3. Allowing users (or future Git developers) to adjust the default
   Bloom filter settings is one that is good to do for future-proofing,
   but not one that I expect to be widely used (any gains here are
   minuscule compared to the results already achieved with the defaults).
   On top of that, including incompatible settings across layers is even
   less likely to be a real use case. We should not be straining to make
   the code even worse for this imaginary scenario.

With that said...
 
> ...But, teaching the revision machinery how to handle a walk through
> commits in multiple commit-graph layers with incompatible Bloom filter
> settings is trickier. Right now we compute all of the Bloom keys up
> front using the Bloom filter settings in the top layer. I think we'd
> probably want to change this to lazily compute those keys by:
It would probably be easiest to compute an array of bloom_key structs
(per path) where the index corresponds to the depth of the commit-graph
layer. You can then access the correct key after you have identified
which layer the commit is from.

> At least, that's the best way that I can think to do it. It does get
> kind of slow, though; we'd have to scan every commit graph layer at each
> commit in the worst case to find the actual 'struct commit_graph *' in
> order to get its Bloom filter settings. So, I think that's sort of
> show-stoppingly slow, and that we should probably think more deeply
> about it before taking up that direction.
> 
> Maybe Stolee has some better thoughts about how we can quickly go from a
> commit to either (a) the commit-graph struct that that commit is stored
> in, or (b) the Bloom filter settings belonging to that struct.

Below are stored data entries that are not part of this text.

-- ==== Sys2Proof/Syntax.lean ====
section
/-! DEFINITION. The instructions and events of the Yalax: one constructor per row of spec/opcode_table.json.

A row with an encoding carries the fields of its ruler (R82 to R102), each a bit vector of the field's
width, named by the letter the table gives it. A row without one is a step the device takes by itself or
that the outside world causes (95_what_each_step_holds.md); its operands say where it happens. -/

namespace Sys2Proof
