/-- The SYNC ruler (R92, R93). -/
def decodeSYNC (w : Nat) : Except DecodeError Instr :=
  match fld w 11 6 with
  | 0 =>
      if fld w 5 6 = 0 ∧ fld w 17 10 = 0 then
        .ok (.epost (bits w 0 5))
      else .error .mustBeZero
  | 1 =>
      if fld w 5 6 = 0 ∧ fld w 17 10 = 0 then
        .ok (.ewait (bits w 0 5))
      else .error .mustBeZero
  | 2 =>
      if fld w 5 6 = 0 ∧ fld w 17 10 = 0 then
        .ok (.ewaitk (bits w 0 5))
      else .error .mustBeZero
  | 3 =>
      if fld w 17 10 = 0 then
        .ok (.waitc (bits w 9 2) (bits w 7 2) (bits w 4 3) (bits w 0 4))
      else .error .mustBeZero
  | 4 =>
      if fld w 6 5 = 0 ∧ fld w 17 10 = 0 then
        .ok (.join (bits w 4 2) (bits w 0 4))
      else .error .mustBeZero
  | 5 =>
      if fld w 2 9 = 0 ∧ fld w 22 5 = 0 then
        .ok (.phreg (bits w 17 5) (bits w 0 2))
      else .error .mustBeZero
  | 6 =>
      if fld w 0 11 = 0 ∧ fld w 22 5 = 0 then
        .ok (.phsig (bits w 17 5))
      else .error .mustBeZero
  | 7 =>
      if fld w 0 11 = 0 then
        .ok (.phwait (bits w 22 5) (bits w 17 5))
      else .error .mustBeZero
  | 8 =>
      if fld w 0 11 = 0 then
        .ok (.phnext (bits w 22 5) (bits w 17 5))
      else .error .mustBeZero
  | 9 =>
      if fld w 0 11 = 0 ∧ fld w 22 5 = 0 then
        .ok (.phdrop (bits w 17 5))
      else .error .mustBeZero
  | 10 =>
      if fld w 2 9 = 0 ∧ fld w 22 5 = 0 then
        .ok (.phrole (bits w 17 5) (bits w 0 2))
      else .error .mustBeZero
  | 11 =>
      if fld w 0 11 = 0 then
        .ok (.phexp (bits w 22 5) (bits w 17 5))
      else .error .mustBeZero
  | 12 =>
      if fld w 0 11 = 0 then
        .ok (.qput (bits w 22 5) (bits w 17 5))
      else .error .mustBeZero
  | 13 =>
      if fld w 0 11 = 0 then
        .ok (.qres (bits w 22 5) (bits w 17 5))
      else .error .mustBeZero
  | 14 =>
      if fld w 0 11 = 0 then
        .ok (.qpub (bits w 22 5) (bits w 17 5))
      else .error .mustBeZero
  | 15 =>
      if fld w 0 11 = 0 then
        .ok (.qtake (bits w 22 5) (bits w 17 5))
      else .error .mustBeZero
  | 16 =>
      if fld w 0 11 = 0 then
        .ok (.qtry (bits w 22 5) (bits w 17 5))
      else .error .mustBeZero
  | 17 =>
      if fld w 0 11 = 0 ∧ fld w 17 5 = 0 then
        .ok (.rnext (bits w 22 5))
      else .error .mustBeZero
  | 18 => .ok (.lpatch (bits w 22 5) (bits w 17 5) (bits w 0 11))
  | 19 =>
      if fld w 0 11 = 0 ∧ fld w 22 5 = 0 then
        .ok (.larm (bits w 17 5))
      else .error .mustBeZero
  | 20 =>
      if fld w 0 11 = 0 then
        .ok (.lquery (bits w 22 5) (bits w 17 5))
      else .error .mustBeZero
  | 21 =>
      if fld w 0 11 = 0 ∧ fld w 17 10 = 0 then
        .ok (.pend)
      else .error .mustBeZero
  | 22 =>
      if fld w 0 11 = 0 ∧ fld w 17 10 = 0 then
        .ok (.lampq)
      else .error .mustBeZero
  | 23 =>
      if fld w 0 11 = 0 ∧ fld w 17 10 = 0 then
        .ok (.lamprel)
      else .error .mustBeZero
  | 24 =>
      if fld w 0 11 = 0 ∧ fld w 17 5 = 0 then
        .ok (.lampst (bits w 22 5))
      else .error .mustBeZero
  | 25 =>
      if fld w 3 8 = 0 ∧ fld w 17 5 = 0 then
        .ok (.wrd (bits w 22 5) (bits w 0 3))
      else .error .mustBeZero
  | 26 =>
      if fld w 3 8 = 0 ∧ fld w 22 5 = 0 then
        .ok (.wwr (bits w 17 5) (bits w 0 3))
      else .error .mustBeZero
  | 27 =>
      if fld w 5 6 = 0 ∧ fld w 17 10 = 0 then
        .ok (.xsw (bits w 0 5))
      else .error .mustBeZero
  | 28 =>
      if fld w 6 5 = 0 ∧ fld w 22 5 = 0 then
        .ok (.carve (bits w 17 5) (bits w 0 6))
      else .error .mustBeZero
  | 29 =>
      if fld w 17 10 = 0 then
        .ok (.rlabel (bits w 0 11))
      else .error .mustBeZero
  | 30 =>
      if fld w 2 9 = 0 ∧ fld w 17 5 = 0 then
        .ok (.pcoord (bits w 22 5) (bits w 0 2))
      else .error .mustBeZero
  | 31 =>
      if fld w 0 11 = 0 ∧ fld w 17 5 = 0 then
        .ok (.pself (bits w 22 5))
      else .error .mustBeZero
  | _ => .error .unassigned

/-- The SYS ruler (R92, R94). -/
def decodeSYS (w : Nat) : Except DecodeError Instr :=
  match fld w 12 5 with
  | 0 =>
      if fld w 17 5 = 0 then
        .ok (.srd (bits w 22 5) (bits w 0 12))
      else .error .mustBeZero
  | 1 =>
      if fld w 22 5 = 0 then
        .ok (.swr (bits w 17 5) (bits w 0 12))
      else .error .mustBeZero
  | 2 =>
      if fld w 17 10 = 0 then
        .ok (.trap (bits w 0 12))
      else .error .mustBeZero
  | 3 =>
      if fld w 0 12 = 0 ∧ fld w 17 10 = 0 then
        .ok (.rett)
      else .error .mustBeZero
  | 4 =>
      if fld w 0 12 = 0 ∧ fld w 17 10 = 0 then
        .ok (.halt)
      else .error .mustBeZero
  | 5 =>
      if fld w 17 10 = 0 then
        .ok (.pace (bits w 0 12))
      else .error .mustBeZero
  | 6 =>
      if fld w 17 10 = 0 then
        .ok (.bkpt (bits w 0 12))
      else .error .mustBeZero
  | 7 =>
      if fld w 22 5 = 0 then
        .ok (.chk (bits w 17 5) (bits w 0 12))
      else .error .mustBeZero
  | 8 =>
      if fld w 8 4 = 0 ∧ fld w 17 10 = 0 then
        .ok (.bank (bits w 6 2) (bits w 0 6))
      else .error .mustBeZero
  | _ => .error .unassigned

/-- The TT ruler (R95). -/
def decodeTT (w : Nat) : Except DecodeError Instr :=
  match fld w 24 4 with
  | 0 => .ok (.tadd (bits w 16 8) (bits w 8 8) (bits w 0 8))
  | 1 => .ok (.tsub (bits w 16 8) (bits w 8 8) (bits w 0 8))
  | 2 => .ok (.tmul (bits w 16 8) (bits w 8 8) (bits w 0 8))
  | 3 => .ok (.tfma (bits w 16 8) (bits w 8 8) (bits w 0 8))
  | 4 => .ok (.tmax (bits w 16 8) (bits w 8 8) (bits w 0 8))
  | 5 => .ok (.tmin (bits w 16 8) (bits w 8 8) (bits w 0 8))
  | 6 => .ok (.tclt (bits w 16 8) (bits w 8 8) (bits w 0 8))
  | 7 => .ok (.tceq (bits w 16 8) (bits w 8 8) (bits w 0 8))
  | 8 => .ok (.tsel (bits w 16 8) (bits w 8 8) (bits w 0 8))
  | 9 => .ok (.tsrnd (bits w 16 8) (bits w 8 8) (bits w 0 8))
  | _ => .error .unassigned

We already have code that finds a commit in a commit-graph layer
based on its integer position by iterating until num_commits_in_base
is below our position. The lexicographic position within that layer
is found by subtracting num_commits_in_base.

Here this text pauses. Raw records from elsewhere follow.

-- ==== Sys2Proof/Machine/Array.lean ====
section
/-! DEFINITION. The array engine: issue, stop units and completion of the array instructions, and ASET (R70, R256 to
R277). -/

namespace Sys2Proof.Machine

/-! ### Operands -/

/-- Panel field, and whether it names a register (R100). -/
def arrPanel (i : Instr) : BitVec 5 × Bool :=
  match i with
  | .afwd p _ _ _ _ x | .abwd p _ _ _ _ x | .aupd p _ _ _ _ x => (p, x == 1)
  | .axfr p x | .argrw p x | .aseed p x | .azero p x => (p, x == 1)
  | .acal p _ _ x | .aasy p _ _ x | .aprog p _ _ x | .amask p _ x => (p, x == 1)
  | .astat p _ _ x => (p, x == 1)
  | _ => (0, false)

/-- First tile of the X quad. -/
def arrX (i : Instr) : Option Nat :=
  match i with
  | .afwd _ x _ _ _ _ | .abwd _ x _ _ _ _ | .aupd _ x _ _ _ _ | .aprog _ x _ _ => some (4 * x.toNat)
  | _ => none

/-- First tile of the Y quad. -/
def arrY (i : Instr) : Option Nat :=
  match i with
  | .afwd _ _ _ y _ _ | .abwd _ _ _ y _ _ | .aupd _ _ _ y _ _ | .acal _ y _ _ | .aasy _ y _ _ => some (4 * y.toNat)
  | _ => none

/-- The four tiles of a quad (R259). -/
def quad (b : Nat) : List Nat := [b, b + 1, b + 2, b + 3]

/-- What an array instruction does with its tiles (R256, R259). -/
def arrUses (i : Instr) : List Use :=
  mergeUses (match i with
    | .afwd _ x k y j _ | .abwd _ x k y j _ =>
      (quad (4 * x.toNat)).map (Use.read · (k == 1)) ++ (quad (4 * y.toNat)).map (Use.write · (j == 1))
    | .aupd _ x k y j _ =>
      (quad (4 * x.toNat)).map (Use.read · (k == 1)) ++ (quad (4 * y.toNat)).map (Use.read · (j == 1))
    | .acal _ y j _ | .aasy _ y j _ => (quad (4 * y.toNat)).map (Use.write · (j == 1))
    | .aprog _ x k _ => (quad (4 * x.toNat)).map (Use.read · (k == 1))
    | .astat _ y j _ => [Use.write y.toNat (j == 1)]
    | _ => [])

/-- The instruction pulses its panel (R135). -/
def pulses (i : Instr) : Bool :=
  match i with
  | .aupd .. | .axfr .. | .acal .. | .aprog .. | .argrw .. | .azero .. => true
  | _ => false

/-- A parameter register as a number. -/
def par (v : Vector Word 24) (n : Nat) : Nat := (v.toList.getD n 0).toNat

/-- A parameter register as an FP32 value. -/
def parFp (v : Vector Word 24) (n : Nat) : Rat := fpRat (v.toList.getD n 0)

/-- Row i is frozen (R70). -/
def frozenRow (v : Vector Word 24) (i : Nat) : Bool := decide (par v 16 % 2 ^ 32 ≤ i ∧ i < par v 17 % 2 ^ 32)

/-- Column j is frozen (R70). -/
def frozenCol (v : Vector Word 24) (j : Nat) : Bool := decide (par v 16 / 2 ^ 32 ≤ j ∧ j < par v 17 / 2 ^ 32)

/-- A bit of ap.flags. -/
def parFlag (v : Vector Word 24) (n : Nat) : Bool := par v 15 / 2 ^ n % 2 == 1

/-- Rows ap.frow to ap.frow + ap.nrow - 1. -/
def rowsOf (v : Vector Word 24) : List Nat := (List.range (par v 14)).map (par v 13 + ·)

/-- Columns ap.c0 to ap.c0 + ap.nc - 1. -/
def colsOf (v : Vector Word 24) : List Nat := (List.range (par v 9)).map (par v 8 + ·)

/-! ### Issue (R256 to R259) -/

/-- %trapinfo of causes 0x0D and 0x0E (R276, R277). -/
def arrInfo (n reason : Nat) : Word := word (n + 256 * reason)

/-- Panel p of a core. -/
def Core.panel (c : Core) (p : Nat) : Panel := tget Panel.reset c.panels p

/-- A core with panel p replaced. -/
def Core.setPanel (c : Core) (p : Nat) (x : Panel) : Core := { c with panels := tput c.panels p x }

/-- Bytes of a mask plane (R251). -/
def planeSize : Nat := 32768

/-- The joint limits of R258: the parameter a failure names. -/
def jointLimit (i : Instr) (v : Vector Word 24) : Option Nat :=
  let row : Bool := match i with
    | .afwd .. | .abwd .. | .aupd .. | .axfr .. | .aasy .. | .aprog .. => true
    | _ => false
  let col : Bool := match i with
    | .afwd .. | .abwd .. | .aupd .. | .acal .. | .azero .. | .aprog .. | .argrw .. => true
    | _ => false
  let flags : Bool := match i with
    | .aprog .. => parFlag v 4
    | _ => false
  if row && decide (512 < par v 13 + par v 14) then some 13
  else if col && decide (512 < par v 8 + par v 9) then some 8
  else if flags then some 15
  else none

/-- The layout checks of AMASK at step 7 of R256 (R268). -/
def State.planeCheck (s : State) (k l : Nat) : Except (Nat × Word) Nat :=
  match s.layout k l true false false with
  | .error r => .error (0x07, layoutInfo l r)
  | .ok y =>
    if y.space ≠ 0 ∨ y.base % 64 ≠ 0 then .error (0x07, layoutInfo l 8)
    else if (s.core k).scratchSize < y.base + planeSize then .error (0x0B, (memFail 0x0B y.base 0 0).info)
    else .ok y.base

For us, we would simply need:

int get_commit_graph_layer(struct commit_graph *g, uint32_t pos)
{
	uint32_t layer_index = 0;

	while (g && pos < g->num_commits_in_base) {
		g = g->base_graph;
		layer_index++;
	}

	return layer_index;
}

You could then use the response from get_commit_graph_layer()
to load the correct Bloom key.

Again, I strongly suggest _not_ working hard to support this
case. We should only put in proper safeguards to prevent data
like this being written and protect a Git process that might
stumble across data in this shape.

Thanks,
-Stolee
Taylor Blau Oct. 16, 2020, 3:18 a.m. UTC | #4
On Thu, Oct 15, 2020 at 10:18:47PM -0400, Derrick Stolee wrote:
> On 10/15/2020 5:41 PM, Taylor Blau wrote:
> > So, we need to be more aggressively checking the Bloom filter settings
> > in any layer we want to reuse a Bloom filter out of before reusing it
> > verbatim in the current layer. The patch below the scissors line is
> > sufficient to do that, and it causes the third test to start passing.
>
> I think there are three things we should keep in mind:
>
> 1. Incompatible Bloom filter settings between layers should be seen
>    as _inconsistent data_ as Git should not be writing incremental
>    commit-graph files with inconsistent Bloom filter settings. Thus,
>    when reading the commit-graph chain we should prevent incompatible
>    filters from being used. One way to do this is to notice different
>    settings and completely disable Bloom filters. The other way would
>    be to take the settings from the first layer with filters and then
>    clear the chunk_bloom_indexes and chunk_bloom_data fields for the
>    layers that don't agree. This fits with an expectation that lower
>    layers are larger, so more filters can be used in that situation.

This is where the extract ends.